ヒヨリの帰厩

 筋トレをナツヒヨリに積ませることが決定した二週間後、そこには見違えるような肉体になったナツヒヨリが!


「思ったより日数がかかったな…」


「倍かかってますからね…」


 三日ほど経った時に再び詳細な検査を尾根さんにお願いしたところ、ナツヒヨリは筋肉が付きにくい体質らしいことが判明。
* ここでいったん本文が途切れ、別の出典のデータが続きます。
-- ==== Sys2Proof/Machine/Staging.lean ====
section
/-! DEFINITION. Machine/Staging.lean: TABLE_LOAD and TABLE_READ, the staging states and the
validation of a part (R195 to R199, R478, and the same rules for parts 2 to 6). -/
namespace Sys2Proof.Machine

def stageOf (s : State) (p : Nat) : Stage := tget (fun _ => Stage.reset) s.stages p
def setStage (s : State) (p : Nat) (x : Stage) : State :=
  { s with stages := tput (fun _ => Stage.reset) s.stages p x }

/-- The block that walks part `p`, by its number (R60). -/
def partBlock (p : Nat) : Nat := match p with | 0 => 8 | 1 => 8 | 2 => 10 | 3 => 10 | 4 => 11 | 5 => 11 | _ => 9

/-- Validation of a complete image of part `p`. -/
def validate (p : Nat) (bs : List Byte) (size : Nat) : Option Bad :=
  match p with
  | 0 => validatePrick bs size
  | 1 => validateMotif bs size
  | 2 => validateProfiles bs size
  | 3 => validatePrograms bs size
  | 4 => validateSched bs size
  | 5 => validateFixtures bs size
  | _ => validateColour bs size

/-- A part's staging becomes INVALID: its state, BAD_ENTRY (and BAD_STEP for part 3), and the block's
TABLE_INVALID. -/
def partInvalid (s : State) (p : Nat) (b : Bad) : State :=
  let x := stageOf s p
  let s := setStage s p { x with state := .invalid, reason := b.reason }
  let s := { s with badEntry := tput (fun _ => 0) s.badEntry (partBlock p) (w32 b.entry) }
  let s := if p = 3 then { s with badStep := w32 b.step } else s
  let step := if partBlock p = 10 then b.step % 2 ^ 24 * 2 ^ 40 else 0
  noticeBoth s (partBlock p * 256 + 1) p (b.entry + b.reason * 2 ^ 32 + step)

/-! ### TABLE_LOAD -/

def loadBegin (d : Desc) : Bool := bitOf (darg d 1) 31
def loadEnd (d : Desc) : Bool := bitOf (darg d 1) 30
def loadOffset (d : Desc) : Nat := darg d 0
def loadSize (d : Desc) : Nat := darg d 2

/-- A TABLE_READ of part `p` is under way. -/
def readRuns (p : Nat) (t : Track) : Bool := decide (t.desc.opcode = 0x12 ∧ t.desc.object = p ∧ t.phase = .running)

/-- A running TABLE_READ of part `p` names the copy a BEGIN would overwrite: the staged copy, or one that a
swap has made inactive (R199). -/
def readHolds (s : State) (p : Nat) : Bool :=
  s.hif.track.any fun t => readRuns p t && s.spareReads.contains t.id

/-- A TABLE_READ ends: its copy is no longer named. -/
def dropRead (s : State) (id : Nat) : State :=
  { s with reads := tput (fun _ => []) s.reads id [], spareReads := s.spareReads.filter fun x => decide (x ≠ id) }

/-- The active and the staged copy of part `p` exchange places: the reads that run name the other now. -/
def swapReads (s : State) (p : Nat) : State :=
  let ids := (s.hif.track.filter (readRuns p)).map (·.id)
  { s with spareReads := (s.spareReads.filter fun x => !ids.contains x) ++
      ids.filter fun x => !s.spareReads.contains x }

/-- Another TABLE_LOAD of part `p` is under way (R195). -/
def loadRunning (s : State) (p : Nat) : Bool :=
  s.hif.track.any fun t => decide (t.desc.opcode = 0x11 ∧ t.desc.object = p ∧ t.phase = .running)

/-- What Table 7-9 makes of a TABLE_LOAD: status and RESULT0 where it ends it at once. -/
def loadCheck (s : State) (d : Desc) : Nat × Nat :=
  let x := stageOf s d.object
  if !argsZeroFrom d 3 || decide (bits (darg d 1) 29 0 ≠ 0 ∨ (loadBegin d = false ∧ loadSize d ≠ 0)) then (stBad, 0)
  else if d.length < 8 ∨ 16777216 < d.length ∨ d.length % 8 ≠ 0 ∨ loadSize d % 8 ≠ 0 then (stLength, 0)
  else if loadBegin d then
    if loadOffset d ≠ 0 ∨ sizeOk d.object (loadSize d) = false ∨ loadSize d < d.length then (stLength, 0)
    else if x.state = .committing then (stState, 0)
    else (stOk, 0)
  else if x.state ≠ .loading then (stState, 0)
  else if loadOffset d ≠ x.data.length then (stOffset, x.data.length)
  else if x.size < loadOffset d + d.length then (stLength, 0)
  else (stOk, 0)

/-- A TABLE_LOAD whose turn has come is judged and, where Table 7-9 takes it, starts. -/
def judgeLoad (s : State) (t : Track) : State :=
  let d := t.desc
  let (st, r0) := loadCheck s d
  if st ≠ stOk then finish s t.id st r0 0
  else
    let s := if loadBegin d then setStage s d.object ⟨.loading, 0, loadSize d, [], none⟩ else s
    begin s t.id

/-- The TABLE_LOADs of part `p` that have reached its block are served in their order, one at a time: the
first waits while another is under way, or for a read that holds a BEGIN (R195, R199). -/
def serveLoads : Nat → State → Nat → State
  | 0, s, _ => s
  | n + 1, s, p =>
    match nextQueued s fun t => decide (t.desc.opcode = 0x11 ∧ t.desc.object = p) with
    | some t =>
      if loadRunning s p || (loadBegin t.desc && readHolds s p) then s else serveLoads n (judgeLoad s t) p
    | none => s

/-- The TABLE_LOADs of part `p` that wait for their turn are looked at. -/
def nextLoad (s : State) (p : Nat) : State := serveLoads s.hif.track.length s p

/-- A TABLE_LOAD has reached its part's block. -/
def startLoad (s : State) (t : Track) : State := nextLoad s t.desc.object

/-- A TABLE_LOAD ends, and the next of its part starts. -/
def finishLoad (s : State) (t : Track) (st r0 r1 : Nat) : State := nextLoad (finish s t.id st r0 r1) t.desc.object

/-- A block's data has been read and is written to staging. With END and every byte staged,
validation follows; with END and bytes missing, the image is invalid. -/
def blockWritten (s : State) (t : Track) (data : List Byte) : State :=
  let p := t.desc.object
  let x := stageOf s p
  let y := { x with data := x.data ++ slice data 0 t.desc.length }
  let s := setStage s p y
  if !loadEnd t.desc then finishLoad s t stOk 0 0
  else if y.data.length < y.size then
    finishLoad (partInvalid s p ⟨11, noEntry, noEntry⟩) t stInvalid noEntry 11
  else s

/-- A block's read failed: reason 12 (R196). -/
def blockFailed (s : State) (t : Track) : State :=
  let p := t.desc.object
  let x := stageOf s p
  nextLoad (partInvalid (setStage s p { x with hole := some (x.data.length, t.desc.length) }) p ⟨12, noEntry, noEntry⟩) p

/-- The END block whose validation is under way for part `p`. -/
def validating (s : State) (p : Nat) : Option Track :=
  let x := stageOf s p
  s.hif.track.find? fun t =>
    decide (t.desc.opcode = 0x11 ∧ t.desc.object = p ∧ t.phase = .running) && loadEnd t.desc &&
    decide (x.state = .loading ∧ x.data.length = x.size)

/-- TABLE_VALIDATION_COMPLETE: the image is VALID or INVALID (R197). -/
def validationComplete (s : State) (p : Nat) : State :=
  match validating s p with
  | some t =>
    let x := stageOf s p
    match validate p x.data x.size with
    | none => finishLoad (setStage s p { x with state := .valid, reason := 0 }) t stOk 0 0
    | some b => finishLoad (partInvalid s p b) t stInvalid b.entry b.reason
  | none => s

/-! ### TABLE_READ (R199) -/

/-- The bytes a range of a staged image reads as: as written, zero beyond, and free where a failed
block left something. -/
def stagedBytes (s : State) (x : Stage) : List Byte × State :=
  let full := slice x.data 0 x.size
  match x.hole with
  | some (off, n) =>
    let (v, s) := takeFree s
    ((List.range x.size).map fun i =>
      if off ≤ i ∧ i < off + n then BitVec.ofNat 8 (v / 256 ^ (i - off)) else (full[i]?).getD 0, s)
  | none => (full, s)

/-- TABLE_READ reaches the part's block: the copy it names is fixed. -/
def startTableRead (s : State) (t : Track) : State :=
  let d := t.desc
  let x := stageOf s d.object
  let beyond := fun (bs : List Byte) => decide (bs.length < darg d 0 + d.length)
  let take := fun (s : State) (bs : List Byte) (spare : List Nat) =>
    if beyond bs then finish s t.id stLength 0 0
    else begin { s with reads := tput (fun _ => []) s.reads t.id bs, spareReads := s.spareReads ++ spare } t.id
  if !argsZeroFrom d 2 || decide (2 ≤ darg d 1) then finish s t.id stBad 0 0
  else if d.length < 8 ∨ 16777216 < d.length ∨ d.length % 8 ≠ 0 then finish s t.id stLength 0 0
  else if bitOf (darg d 1) 0 then
    if x.state = .empty ∨ x.state = .loading then finish s t.id stState 0 0
    else
      let (bs, s') := stagedBytes s x
      if beyond bs then finish s t.id stLength 0 0 else take s' bs [t.id]
  else if partOf s.cfg d.object = [] then finish s t.id stNotFound 0 0
  else take s (partOf s.cfg d.object) []

/-- Words 8 to 11 of motif `m` as its live fields stand (Table 7-4). -/
def liveBytes (s : State) (m : Nat) : List Byte :=
  let v := tget (fun _ => Live.reset) s.live m
  leBytes 4 (b2n v.report.valid * 2 ^ 31 + toBits 17 v.report.temp) ++ leBytes 4 v.report.hoop.toNat ++
    leBytes 4 (v.epoch * 65536 + b2n v.foreign) ++ leBytes 4 (v.fcid * 65536 + v.fepoch)

/-- The active motif table with its live fields. -/
def withLive (s : State) (bs : List Byte) : List Byte :=
  bs.take 64 ++ (List.range 16384).flatMap fun m =>
    slice bs (64 + 64 * m) 32 ++ liveBytes s m ++ slice bs (64 + 64 * m + 48) 16

/-- TABLE_READ's data is written to host memory; a BEGIN it held is released. -/
def tableReadDone (s : State) (t : Track) : State :=
  let d := t.desc
  let bs := tget (fun _ => []) s.reads t.id
  let bs := if d.object = 1 ∧ bitOf (darg d 1) 0 = false then withLive s bs else bs
  let s := dropRead { s with out := s.out ++ [.data d.hostAddr (slice bs (darg d 0) d.length)] } t.id
  nextLoad (finish s t.id stOk 0 0) d.object

/-! ### Swapping at a boundary (R201, R224, R272) -/

/-- COUNT shown by TABLE_ACTIVE; part 6 shows UCOUNT. -/
def activeCount (p : Nat) (bs : List Byte) : Nat := if p = 6 then uCount bs else partCount bs

/-- The part named by a COMMIT becomes EMPTY in staging, and its block posts TABLE_ACTIVE. -/
def partActive (s : State) (p : Nat) : State :=
  let bs := partOf s.cfg p
  noticeBoth (setStage (swapReads s p) p Stage.reset) (partBlock p * 256 + 2) p (partTag bs + activeCount p bs * 2 ^ 32)


end Sys2Proof.Machine
end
俺たちは頭を抱えた。

 このままではレースまでに何一つ間に合わないと判断し、苦肉の策で魔法の手帳にナツヒヨリの育成案を聞いた。

 答えはアプリ産の飼料と水を使って超回復を繰り返すこと。うん、地道が一番の近道なのね。

 その言葉に従って二週間経った今、彼女の馬体は完成した。長かったよ。


「とは言っても馬体が完成しただけだ。走り方の矯正を今から始めるとして…、諸々含めるとやっぱりギリギリだな」


 オリビアに調教記録を貰ったのが二月の二日、ヒヨリがやってきたのがその三日後の五日。調教に苦心して六日のロスで十一日になり、そこから二週間で今が二月の二十五日だ。
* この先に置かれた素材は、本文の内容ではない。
-- ==== Sys2Proof/Machine/Upd.lean ====
section
/-! DEFINITION. Machine/Upd.lean: the staged image, activation and revert, and the persistent store in
the keep (chapter 15). -/
namespace Sys2Proof.Machine

def setUpd (s : State) (u : Upd) : State := { s with upd := u }
def setKeep (s : State) (k : Keep) : State := { s with keep := k }

/-! ### The staged image (R400 to R403) -/

abbrev stImageOffset : Nat := 0x58
abbrev stImageInvalid : Nat := 0x59
abbrev stSupply : Nat := 0x06

def blockBegin (d : Desc) : Bool := bitOf (darg d 1) 31

/-- The outcome that R402 gives an IMAGE_BLOCK before its data is read: status and RESULT0. -/
def blockCheck (s : State) (d : Desc) : Nat × Nat :=
  let u := s.upd
  let size := if blockBegin d then darg d 2 else u.size
  let sum := decide (size < darg d 0 + d.length)
  if !argsZeroFrom d 3 || decide (bits (darg d 1) 30 0 ≠ 0) || (!blockBegin d && decide (darg d 2 ≠ 0)) then (stBad, 0)
  else if d.length < 4 ∨ 4194304 < d.length ∨ d.length % 4 ≠ 0 ∨ (blockBegin d = true ∧ 11534720 < size) then (stLength, 0)
  else if blockBegin d then
    if sum then (stLength, 0)
    else if u.istate = .scheduled then (stState, 0)
    else if darg d 0 ≠ 0 then (stLength, 0)
    else (stOk, 0)
  else if u.istate ≠ .loading then (stState, 0)
  else if sum then (stLength, 0)
  else if darg d 0 ≠ u.image.length then (stImageOffset, u.image.length)
  else (stOk, 0)

/-- An IMAGE_BLOCK is under way. -/
def blockRunning (s : State) : Bool :=
  s.hif.track.any fun t => decide (t.desc.opcode = 0x40 ∧ t.phase = .running)

/-- An IMAGE_BLOCK whose turn has come is judged and, where R402 takes it, read. -/
def judgeBlock (s : State) (t : Track) : State :=
  let (st, r0) := blockCheck s t.desc
  if st ≠ stOk then finish s t.id st r0 0 else running s t.id

/-- The IMAGE_BLOCKs that have reached UPD are served in their order, one at a time. -/
def serveBlocks : Nat → State → State
  | 0, s => s
  | n + 1, s =>
    if blockRunning s then s
    else match nextQueued s fun t => decide (t.desc.opcode = 0x40) with
      | some t => serveBlocks n (judgeBlock s t)
      | none => s

/-- The IMAGE_BLOCKs that wait for their turn are looked at. -/
def nextBlock (s : State) : State := serveBlocks s.hif.track.length s

/-- An IMAGE_BLOCK has reached UPD. -/
def startBlock (s : State) (_t : Track) : State := nextBlock s

/-- An IMAGE_BLOCK ends, and the next starts. -/
def finishBlock (s : State) (t : Track) (st r0 r1 : Nat) : State := nextBlock (finish s t.id st r0 r1)

/-- The staging area as a block's first byte is written to it: BEGIN discards what it held. -/
def blockStart (s : State) (d : Desc) : State :=
  if blockBegin d then setUpd s { s.upd with istate := .loading, image := [], size := darg d 2, fw := 0 } else s

/-- A block's read failed (R63): the image is FAILED, unless an activation of it has been scheduled since. -/
def imageBlockFailed (s : State) (t : Track) (lo hi : Nat) : State :=
  let s := if (blockCheck s t.desc).1 ≠ stOk then s
    else setUpd (blockStart s t.desc) { (blockStart s t.desc).upd with istate := .failed }
  finishBlock s t stDma lo hi

/-- A block's data, which has been read, is written to the staging area. -/
def writeBlock (s : State) (t : Track) (data : List Byte) : State :=
  let s := begin (blockStart s t.desc) t.id
  let old := s.upd.image.length
  let img := s.upd.image ++ slice data 0 t.desc.length
  let checks := decide (old < 320 ∧ 320 ≤ img.length)
  let err := if checks then headerErr s.boot.mode img else 0
  if err ≠ 0 then
    finishBlock (setUpd s { s.upd with image := img, istate := .failed, err := err }) t stImageInvalid 0 err
  else
    let u := { s.upd with image := img, fw := if checks then imageVersion img else s.upd.fw }
    finishBlock (setUpd s { u with istate := if img.length = u.size then .loaded else .loading }) t stOk 0 0

/-- A block's data has been read: it is written, where R402 still takes the block. -/
def imageBlockDone (s : State) (t : Track) (data : List Byte) : State :=
  let (st, r0) := blockCheck s t.desc
  if st ≠ stOk then finishBlock s t st r0 0 else writeBlock s t data

/-- IMAGE_VERIFY reaches UPD: it takes check-value unit 3 as soon as that is free. -/
def startVerify (s : State) (t : Track) : State :=
  if !noData t.desc || !argsZeroFrom t.desc 0 then finish s t.id stBad 0 0
  else if s.upd.istate ≠ .loaded ∨ s.upd.verifying.isSome = true then finish s t.id stState 0 0
  else
    let s := setUpd (begin s t.id) { s.upd with verifying := some t.id, verifyKey := latchKey s }
    if (cvuOf s 3).owner = none then setCvu s 3 { cvuOf s 3 with owner := some 0x1FE } else s

/-- What verification finds of the staged image: status and ERR. -/
def verifyImage (s : State) (e : EccRead) : Nat × Nat :=
  let img := s.upd.image
  let head := if img.length < 384 then 1 else headerErr s.boot.mode img
  if e = .uncorrectable then (stPoisoned, 0)
  else if head ≠ 0 then (stImageInvalid, head)
  else if imageSize img ≠ img.length then (stImageInvalid, 4)
  else
    let crc := imageErr none img
    if crc ≠ 0 then (stImageInvalid, crc)
    else if s.upd.verifyKey = some [] then (stAuth, 10)
    else if imageErr s.upd.verifyKey img ≠ 0 then (stAuth, 7)
    else (stOk, 0)

/-- IMAGE_VERIFY_COMPLETE: the whole image has been read, `e` says whether clean. -/
def verifyComplete (s : State) (e : EccRead) : State :=
  match s.upd.verifying with
  | some id =>
    if (cvuOf s 3).owner ≠ some 0x1FE then s
    else
      let s := setUpd s { s.upd with verifying := none }
      let s := cvuFree s 3
      if s.upd.istate ≠ .loaded then finish s id stState 0 0
      else
        let (st, err) := verifyImage s e
        let s := setUpd s { s.upd with istate := if st = stOk then .verified else .failed
                                       err := if st = stOk then s.upd.err else err }
        finish s id st (if st = stOk then s.upd.fw else 0) err
  | none => s

/-! ### The confirm record (R411) -/

/-- A confirm record's fields. -/
structure Confirm where
  current : Nat
  seq : Nat
  curGen : Nat
  resvGen : Nat
  curFw : Nat

def confirmCopy (s : State) (c : Nat) : List Byte := sectorRead s (256 + c) 0 64
def confirmOk (b : List Byte) : Bool := decide (le b 0 2 = 0xA3C9 ∧ le b 60 4 = crc32 (b.take 60))

/-- The confirm copy that stands. -/
def confirmStanding (s : State) : Option Nat :=
  let a := confirmCopy s 0
  let b := confirmCopy s 1
  if confirmOk a then
    if confirmOk b && later (w32 (le a 4 4)) (w32 (le b 4 4)) then some 1 else some 0
  else if confirmOk b then some 1
  else none

/-- The record that stands; all zero where none does. -/
def confirmNow (s : State) : Confirm :=
  match confirmStanding s with
  | some c =>
    let b := confirmCopy s c
    ⟨byteAt b 2, le b 4 4, le b 8 4, le b 12 4, le b 16 4⟩
  | none => ⟨0, 0, 0, 0, 0⟩

def confirmBytes (c : Confirm) : List Byte :=
  let b := leBytes 2 0xA3C9 ++ leBytes 1 c.current ++ [0] ++ leBytes 4 c.seq ++ leBytes 4 c.curGen ++
    leBytes 4 c.resvGen ++ leBytes 4 c.curFw ++ List.replicate 40 0
  b ++ keepCrc b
 つまり、レースまで三十三日。レース当日の二週間前にはあちらに返したいので牧場で使える日にちは十九日…。うーん、どう計算しても厳しいな。


「体重管理と走法のフォローを同時にやりつつ、怪我は絶対にさせてはいけない状況ですか…。普通ならお手上げです」


「うちは普通の牧場じゃないからな。死ぬ気でやるしかないよ山田君」


「わかってます。ホースパークは新しく責任者が来てくれましたし今はヒヨリに集中しましょう!」


 山田君の言うようにホースパークには新たに責任者とスタッフが着任した。年度初めにはフルオープンできるだろう。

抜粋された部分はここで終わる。